-- ==== Sys2Proof/Laws/LineMoves.lean ====
section
/-! SUPPORT. What the moves of a line leave in the line, said once as equations; a prover cites these and does not
unfold the moves. -/

set_option Elab.async false

namespace Sys2Proof.Machine.State

/-- An event-store slot is free (R95). -/
theorem eventSlotFree_iff (s : State) : s.eventSlotFree = true ↔ s.pool.eventsUsed < 16 := decide_eq_true_iff

/-- No event-store slot is free (R95). -/
theorem eventSlotFree_false {s : State} (h : 16 ≤ s.pool.eventsUsed) : s.eventSlotFree = false :=
  decide_eq_false (Nat.not_lt.mpr h)

/-- The class tests (R92). -/
theorem passes_iff (p : Pool) (n : Need) : p.passes n = true ↔
    match n.cls with
    | .line => n.blocks + 16 ≤ p.free ∧ (n.slot = true → p.slotsUsed + 1 + 8 ≤ 256)
    | .response => n.blocks ≤ p.free ∧ (n.slot = true → p.slotsUsed + 1 ≤ 256) := by
  obtain ⟨bl, sl, cl⟩ := n
  cases cl <;> cases sl <;>
    simp [Pool.passes, Config.reserveBlocks, Config.reserveSlots, Config.recordSlots]
  · exact decide_eq_true_iff
  · exact fun _ => decide_eq_true_iff

/-- An allocation that passes finds its blocks free (R92). -/
theorem passes_free {p : Pool} {n : Need} (h : p.passes n = true) : n.blocks ≤ p.free := by
  have := (passes_iff p n).mp h
  split at this <;> omega

/-- `t` is `s` but for line `i`. -/
structure OnlyLine (i : Fin 12) (s t : State) : Prop where
  line : ∀ j, j ≠ i → t.line j = s.line j
  trunk : t.trunk = s.trunk
  cfg : t.cfg = s.cfg
  pool : t.pool = s.pool
  uplink : t.uplink = s.uplink
  late : t.late = s.late
  granted : t.granted = s.granted
  intake : t.intake = s.intake
  polls : t.polls = s.polls
  pollRun : t.pollRun = s.pollRun
  clock : t.clock = s.clock
  ctrs : t.ctrs = s.ctrs
  pending : t.pending = s.pending

theorem onlyLine_rfl (i : Fin 12) (s : State) : OnlyLine i s s :=
  ⟨fun _ _ => rfl, rfl, rfl, rfl, rfl, rfl, rfl, rfl, rfl, rfl, rfl, rfl, rfl⟩

theorem OnlyLine.trans {i : Fin 12} {s t u : State} (h : OnlyLine i s t) (k : OnlyLine i t u) : OnlyLine i s u :=
  ⟨fun j hj => (k.line j hj).trans (h.line j hj), k.trunk.trans h.trunk, k.cfg.trans h.cfg, k.pool.trans h.pool,
   k.uplink.trans h.uplink, k.late.trans h.late, k.granted.trans h.granted, k.intake.trans h.intake, k.polls.trans h.polls,
   k.pollRun.trans h.pollRun, k.clock.trans h.clock, k.ctrs.trans h.ctrs, k.pending.trans h.pending⟩

theorem OnlyLine.poll {i : Fin 12} {s t : State} (h : OnlyLine i s t) (p : Fin 128) : t.poll p = s.poll p := by
  simp [State.poll, h.polls]

theorem OnlyLine.results {i : Fin 12} {s t : State} (h : OnlyLine i s t) : t.results = s.results := by
  simp [State.results, State.stream, h.trunk, h.uplink]

theorem OnlyLine.stream {i : Fin 12} {s t : State} (h : OnlyLine i s t) : t.stream = s.stream := by
  simp [State.stream, h.trunk, h.uplink]

theorem OnlyLine.lateResults {i : Fin 12} {s t : State} (h : OnlyLine i s t) : t.lateResults = s.lateResults := by
  simp [State.lateResults, h.late]

theorem OnlyLine.outside {i : Fin 12} {s t : State} (h : OnlyLine i s t) : SameOutside i s t :=
  ⟨h.line, h.intake, h.cfg, h.pollRun, h.clock, h.pending⟩

theorem onlyLine_modLine (s : State) (i : Fin 12) (f : Line → Line) : OnlyLine i s (s.modLine i f) :=
  ⟨fun j hj => by simp [hj], rfl, rfl, rfl, rfl, rfl, rfl, rfl, rfl, rfl, rfl, rfl, rfl⟩

theorem onlyLine_startChar (s : State) (i : Fin 12) : OnlyLine i s (s.startChar i) := by
  unfold startChar; split
  · exact onlyLine_rfl i s
  · exact onlyLine_modLine s i _

theorem onlyLine_enterSending (s : State) (i : Fin 12) : OnlyLine i s (s.enterSending i) := by
  unfold enterSending; dsimp only; split
  · exact (onlyLine_modLine s i _).trans (onlyLine_startChar _ i)
  · exact onlyLine_modLine s i _

theorem onlyLine_enterReady (s : State) (i : Fin 12) : OnlyLine i s (s.enterReady i) := by
  unfold enterReady; dsimp only; split
  · exact (onlyLine_modLine s i _).trans (onlyLine_enterSending _ i)
  · exact onlyLine_modLine s i _

theorem onlyLine_giveReservation (s : State) (i : Fin 12) (n : Nat) : OnlyLine i s (s.giveReservation i n) :=
  onlyLine_modLine s i _

theorem OnlyLine.workBytes {i : Fin 12} {s t : State} (h : OnlyLine i s t) (w : Work) :
    t.workBytes w = s.workBytes w := by
  cases w <;> simp [State.workBytes, h.poll]

/-- The start bit of the character that is next goes out (R36, R37). -/
theorem startChar_line (s : State) (i : Fin 12) (x : Txn) (h : (s.line i).hand = some x) :
    (s.startChar i).line i = { s.line i with
      deLead := none
      charOut := ((s.workBytes x.work)[(s.line i).sent]?).map (s.line i).applied.onLine } := by
  simp [startChar, h]

/-- A line that enters SENDING (R7, R36). -/
theorem enterSending_line (s : State) (i : Fin 12) (x : Txn) (h : (s.line i).hand = some x) :
    (s.enterSending i).line i = { s.line i with
      txn := .sending, lde := true, hand := some x.fresh, sent := 0, echoed := 0, deHold := none
      deLead := countOf (s.line i).applied.deLead
      charOut := if (s.line i).applied.deLead = 0 then
        ((s.workBytes x.work)[0]?).map (s.line i).applied.onLine else none } := by
  unfold enterSending
  dsimp only
  split
  · next e =>
    rw [startChar_line _ i x.fresh (by simp [Line.goto, h])]
    have w : (s.modLine i (fun l => { l.goto .sending with
        hand := l.hand.map Txn.fresh, sent := 0, echoed := 0, charOut := none, deHold := none
        deLead := countOf l.applied.deLead })).workBytes x.fresh.work = s.workBytes x.work :=
      (onlyLine_modLine s i _).workBytes _
    rw [w]
    simp [Line.goto, h, TxnState.drives, e, countOf]
  · next e => simp [Line.goto, h, TxnState.drives]

/-- A line that enters READY (R6). -/
theorem enterReady_line (s : State) (i : Fin 12) (x : Txn) (h : (s.line i).hand = some x) :
    (s.enterReady i).line i =
      if (s.line i).listen = .quiet then { s.line i with
        txn := .sending, lde := true, hand := some x.fresh, sent := 0, echoed := 0, deHold := none
        deLead := countOf (s.line i).applied.deLead
        charOut := if (s.line i).applied.deLead = 0 then
          ((s.workBytes x.work)[0]?).map (s.line i).applied.onLine else none }
      else { s.line i with txn := .ready, lde := false } := by
  unfold enterReady
  dsimp only
  split
  · next e =>
    rw [enterSending_line _ i x (by simp [Line.goto, h])]
    rw [(onlyLine_modLine s i _).workBytes]
    simp [Line.goto]
  · simp [Line.goto, TxnState.drives]

/-! Guard, completion and the pool's part in it. -/

/-- A line that enters GUARD for a time (R20, R24). -/
theorem onlyLine_enterGuard (s : State) (i : Fin 12) (late : Option Half) (h : (s.line i).applied.guardTime ≠ 0) :
    OnlyLine i s (s.enterGuard i late) := by
  simp only [enterGuard, h, if_false]
  exact onlyLine_modLine s i _

/-- A line that enters GUARD for a time (R20, R24). -/
theorem enterGuard_line (s : State) (i : Fin 12) (late : Option Half) (h : (s.line i).applied.guardTime ≠ 0) :
    (s.enterGuard i late).line i = { (s.line i).fixListen with
      txn := .guard, lde := false, guardEnd := some (s.clock + (s.line i).applied.guardTime), lateMark := late
      window := none, deLead := none, deHold := none, charOut := none } := by
  simp only [enterGuard, h, if_false, line_modLine_same]
  have : (s.line i).fixListen.applied = (s.line i).applied := by
    unfold Line.fixListen Line.beginUnsolicited; split_ifs <;> rfl
  simp [Line.goto, TxnState.drives]

/-- What the fixing of the listen state leaves (R2). -/
theorem fixListen_frame (l : Line) :
    l.fixListen.applied = l.applied ∧ l.fixListen.staged = l.staged ∧ l.fixListen.hand = l.hand ∧
    l.fixListen.queue = l.queue ∧ l.fixListen.due = l.due ∧ l.fixListen.known = l.known ∧
    l.fixListen.sent = l.sent ∧ l.fixListen.echoed = l.echoed ∧ l.fixListen.brk = l.brk ∧
    l.fixListen.rxBusy = l.rxBusy := by
  unfold Line.fixListen Line.beginUnsolicited
  split_ifs with h1 h2 h3 <;> simp_all

/-- The books of a reservation that becomes a record (R17, R91). -/
theorem settle_books (s : State) (n h b extra : Nat) (h1 : h ≤ n) (h2 : b ≤ n) (h3 : n - h ≤ s.pool.reserved)
    (h4 : h + extra ≤ s.pool.held) :
    (s.settle n h b extra).pool.free = s.pool.free + (n - b) + extra ∧
    (s.settle n h b extra).pool.reserved = s.pool.reserved - (n - h) ∧
    (s.settle n h b extra).pool.held + h + extra = s.pool.held + b := by
  unfold settle release
  rcases Nat.le_total b h with k | k
  · have e : max b h = h := by omega
    have e2 : b - h = 0 := by omega
    split
    · next z => simp [fill, e2]; omega
    · simp [fill, e, e2, freeChanged]; omega
  · have e : max b h = b := by omega
    have e2 : h - b = 0 := by omega
    split
    · next z => simp [fill]; omega
    · simp [fill, e, e2, freeChanged]; omega

/-- A counted outcome (R17). -/
theorem countOutcome_frame (s : State) (i : Fin 12) (o : TxnOutcome) :
    (s.countOutcome i o).granted = s.granted ∧ (s.countOutcome i o).clock = s.clock ∧
    (s.countOutcome i o).cfg = s.cfg ∧
    (s.countOutcome i o).intake = s.intake ∧ (s.countOutcome i o).lines = s.lines ∧
    (s.countOutcome i o).polls = s.polls ∧ (s.countOutcome i o).pollRun = s.pollRun ∧
    (s.countOutcome i o).pending = s.pending ∧ (∀ j, (s.countOutcome i o).line j = s.line j) ∧
    (s.countOutcome i o).trunk = s.trunk ∧ (s.countOutcome i o).pool.free = s.pool.free ∧
    (s.countOutcome i o).pool.reserved = s.pool.reserved ∧ (s.countOutcome i o).pool.held = s.pool.held ∧
    (s.countOutcome i o).pool.slotsUsed = s.pool.slotsUsed ∧
    (s.countOutcome i o).pool.waitList = s.pool.waitList ∧ (s.countOutcome i o).uplink = s.uplink ∧
    (s.countOutcome i o).results = s.results ∧ (s.countOutcome i o).lateResults = s.lateResults := by
  unfold countOutcome; split <;> simp

/-- A request completes (R17, R18): its REPLY joins, its reservation and payload are settled, its outcome counted; what that
frees serves no waiter. -/
theorem complete_request (s : State) (i : Fin 12) (x : Txn) (r : Request) (o : TxnOutcome)
    (hw : x.work = .request r)
    (hu : s.unserved (max (x.reservation.getD 0) (filledBlocks 10 x.reply.kept.length) -
      Config.blocksFor (10 + (resultData o x.reply).1.length) + payloadBlocks r.payload) 0) :
    let u := s.complete i x o
    let d := resultData o x.reply
    u.granted = s.granted ∧
    u.line i = { s.line i with hand := none } ∧ (∀ j, j ≠ i → u.line j = s.line j) ∧ u.polls = s.polls ∧
    u.cfg = s.cfg ∧ u.pollRun = s.pollRun ∧ u.clock = s.clock ∧ u.pending = s.pending ∧ u.intake = s.intake ∧
    u.trunk.calm = s.trunk.calm ∧
    u.results = s.results ++ [s.stamp (.reply r.tag (lineByte i) o x.attempts d.2 d.1) r.urgent
      (Config.blocksFor (10 + d.1.length))] ∧
    u.lateResults = s.lateResults ∧ u.pool.slotsUsed = s.pool.slotsUsed ∧ u.pool.waitList = s.pool.waitList ∧
    (∀ c, ¬ c.sideways → some c ≠ o.counter.map (CtrId.line i) → u.ctrs.read c = s.ctrs.read c) ∧
    (∀ c, o.counter = some c → u.ctrs.read (.line i c) = (s.ctrs.read (.line i c)).inc) ∧
    (∀ n, x.reservation = some n → filledBlocks 10 x.reply.kept.length ≤ n →
      Config.blocksFor (10 + d.1.length) ≤ n → n - filledBlocks 10 x.reply.kept.length ≤ s.pool.reserved →
      filledBlocks 10 x.reply.kept.length + payloadBlocks r.payload ≤ s.pool.held →
      u.pool.free = s.pool.free + (n - Config.blocksFor (10 + d.1.length)) + payloadBlocks r.payload ∧
      u.pool.reserved = s.pool.reserved - (n - filledBlocks 10 x.reply.kept.length) ∧
      u.pool.held + filledBlocks 10 x.reply.kept.length + payloadBlocks r.payload =
        s.pool.held + Config.blocksFor (10 + d.1.length)) := by
  intro u d
  set v := s.modLine i (fun l => { l with hand := none }) with hv
  set y := v.replyDone i r x o with hy
  have e : u = y.countOutcome i o := by simp only [u, complete, hw]; rfl
  have f := countOutcome_frame y i o
  set b := Config.blocksFor (10 + d.1.length) with hb
  have ey : y = (v.join (.reply r.tag (lineByte i) o x.attempts d.2 d.1) r.urgent b).settle (x.reservation.getD 0)
      (filledBlocks 10 x.reply.kept.length) b (payloadBlocks r.payload) := by
    have z := settle_free (v.join (.reply r.tag (lineByte i) o x.attempts d.2 d.1) r.urgent b) (x.reservation.getD 0)
      (filledBlocks 10 x.reply.kept.length) b (payloadBlocks r.payload)
    exact hu.grantAll (by simp [hv]) (by simpa [hv] using z) (by simp [hv])
  have ev : (v.stamp (.reply r.tag (lineByte i) o x.attempts d.2 d.1) r.urgent b).isEvent = false := rfl
  have st : v.stamp (.reply r.tag (lineByte i) o x.attempts d.2 d.1) r.urgent b =
      s.stamp (.reply r.tag (lineByte i) o x.attempts d.2 d.1) r.urgent b := rfl
  have yc : ∀ c, ¬ c.sideways → y.ctrs.read c = s.ctrs.read c := by
    intro c hc
    have k : c ≠ .pool .eventsMissed ∧ c ≠ .pool .poolLowEpisodes := by
      unfold CtrId.sideways at hc; tauto
    rw [ey]; simp [k, hv]
  have ys : y.granted = s.granted ∧ y.line i = { s.line i with hand := none } ∧ (∀ j, j ≠ i → y.line j = s.line j) ∧ y.polls = s.polls ∧
      y.cfg = s.cfg ∧ y.pollRun = s.pollRun ∧ y.clock = s.clock ∧ y.pending = s.pending ∧ y.intake = s.intake ∧
      y.trunk.calm = s.trunk.calm ∧ y.lateResults = s.lateResults ∧ y.pool.slotsUsed = s.pool.slotsUsed ∧
      y.pool.waitList = s.pool.waitList := by
    rw [ey]; simp [hv]; intro j hj; simp [hj]
  have yr : y.results = s.results ++ [s.stamp (.reply r.tag (lineByte i) o x.attempts d.2 d.1) r.urgent b] := by
    rw [ey, ← st]; simp [ev]; simp [hv]
  have yb : ∀ n, x.reservation = some n → filledBlocks 10 x.reply.kept.length ≤ n → b ≤ n →
      n - filledBlocks 10 x.reply.kept.length ≤ s.pool.reserved →
      filledBlocks 10 x.reply.kept.length + payloadBlocks r.payload ≤ s.pool.held →
      y.pool.free = s.pool.free + (n - b) + payloadBlocks r.payload ∧
      y.pool.reserved = s.pool.reserved - (n - filledBlocks 10 x.reply.kept.length) ∧
      y.pool.held + filledBlocks 10 x.reply.kept.length + payloadBlocks r.payload = s.pool.held + b := by
    intro n hn h1 h2 h3 h4
    have k := settle_books (v.join (.reply r.tag (lineByte i) o x.attempts d.2 d.1) r.urgent b) n
      (filledBlocks 10 x.reply.kept.length) b (payloadBlocks r.payload) h1 h2 (by simpa [hv] using h3)
      (by simpa [hv] using h4)
    rw [ey, hn]
    simpa [hv] using k
  rw [e]
  clear_value y u
  simp only [f, ys, yr]
  refine ⟨trivial, trivial, ys.2.2.1, trivial, trivial, trivial, trivial, trivial, trivial, trivial, trivial, trivial, trivial,
    trivial, ?_, ?_, yb⟩
  · intro c hc hn
    rw [← yc c hc]
    unfold countOutcome
    split
    · next k hk =>
      have : c ≠ .line i k := by rintro rfl; simp [hk] at hn
      have z : c ≠ .pool .eventsMissed := by unfold CtrId.sideways at hc; tauto
      exact bump_ctrs _ _ _ this z
    · rfl
  · intro c hc
    have q : ¬ (CtrId.line i c).sideways := by simp [CtrId.sideways]
    rw [← yc _ q]
    simp only [countOutcome, hc]
    exact bump_ctrs_same _ _ (by simp)

end Sys2Proof.Machine.State
end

YOUR OBJECTIVE: Every line above from the line with "theorem passes_iff (p" to the line with "(k : OnlyLine", both included, must be reproduced exactly, and no other line may appear.

TASK RESULT:
theorem passes_iff (p : Pool) (n : Need) : p.passes n = true ↔
    match n.cls with
    | .line => n.blocks + 16 ≤ p.free ∧ (n.slot = true → p.slotsUsed + 1 + 8 ≤ 256)
    | .response => n.blocks ≤ p.free ∧ (n.slot = true → p.slotsUsed + 1 ≤ 256) := by
  obtain ⟨bl, sl, cl⟩ := n
  cases cl <;> cases sl <;>
    simp [Pool.passes, Config.reserveBlocks, Config.reserveSlots, Config.recordSlots]
  · exact decide_eq_true_iff
  · exact fun _ => decide_eq_true_iff

/-- An allocation that passes finds its blocks free (R92). -/
theorem passes_free {p : Pool} {n : Need} (h : p.passes n = true) : n.blocks ≤ p.free := by
  have := (passes_iff p n).mp h
  split at this <;> omega

/-- `t` is `s` but for line `i`. -/
structure OnlyLine (i : Fin 12) (s t : State) : Prop where
  line : ∀ j, j ≠ i → t.line j = s.line j
  trunk : t.trunk = s.trunk
  cfg : t.cfg = s.cfg
  pool : t.pool = s.pool
  uplink : t.uplink = s.uplink
  late : t.late = s.late
  granted : t.granted = s.granted
  intake : t.intake = s.intake
  polls : t.polls = s.polls
  pollRun : t.pollRun = s.pollRun
  clock : t.clock = s.clock
  ctrs : t.ctrs = s.ctrs
  pending : t.pending = s.pending

theorem onlyLine_rfl (i : Fin 12) (s : State) : OnlyLine i s s :=
  ⟨fun _ _ => rfl, rfl, rfl, rfl, rfl, rfl, rfl, rfl, rfl, rfl, rfl, rfl, rfl⟩

theorem OnlyLine.trans {i : Fin 12} {s t u : State} (h : OnlyLine i s t) (k : OnlyLine i t u) : OnlyLine i s u :=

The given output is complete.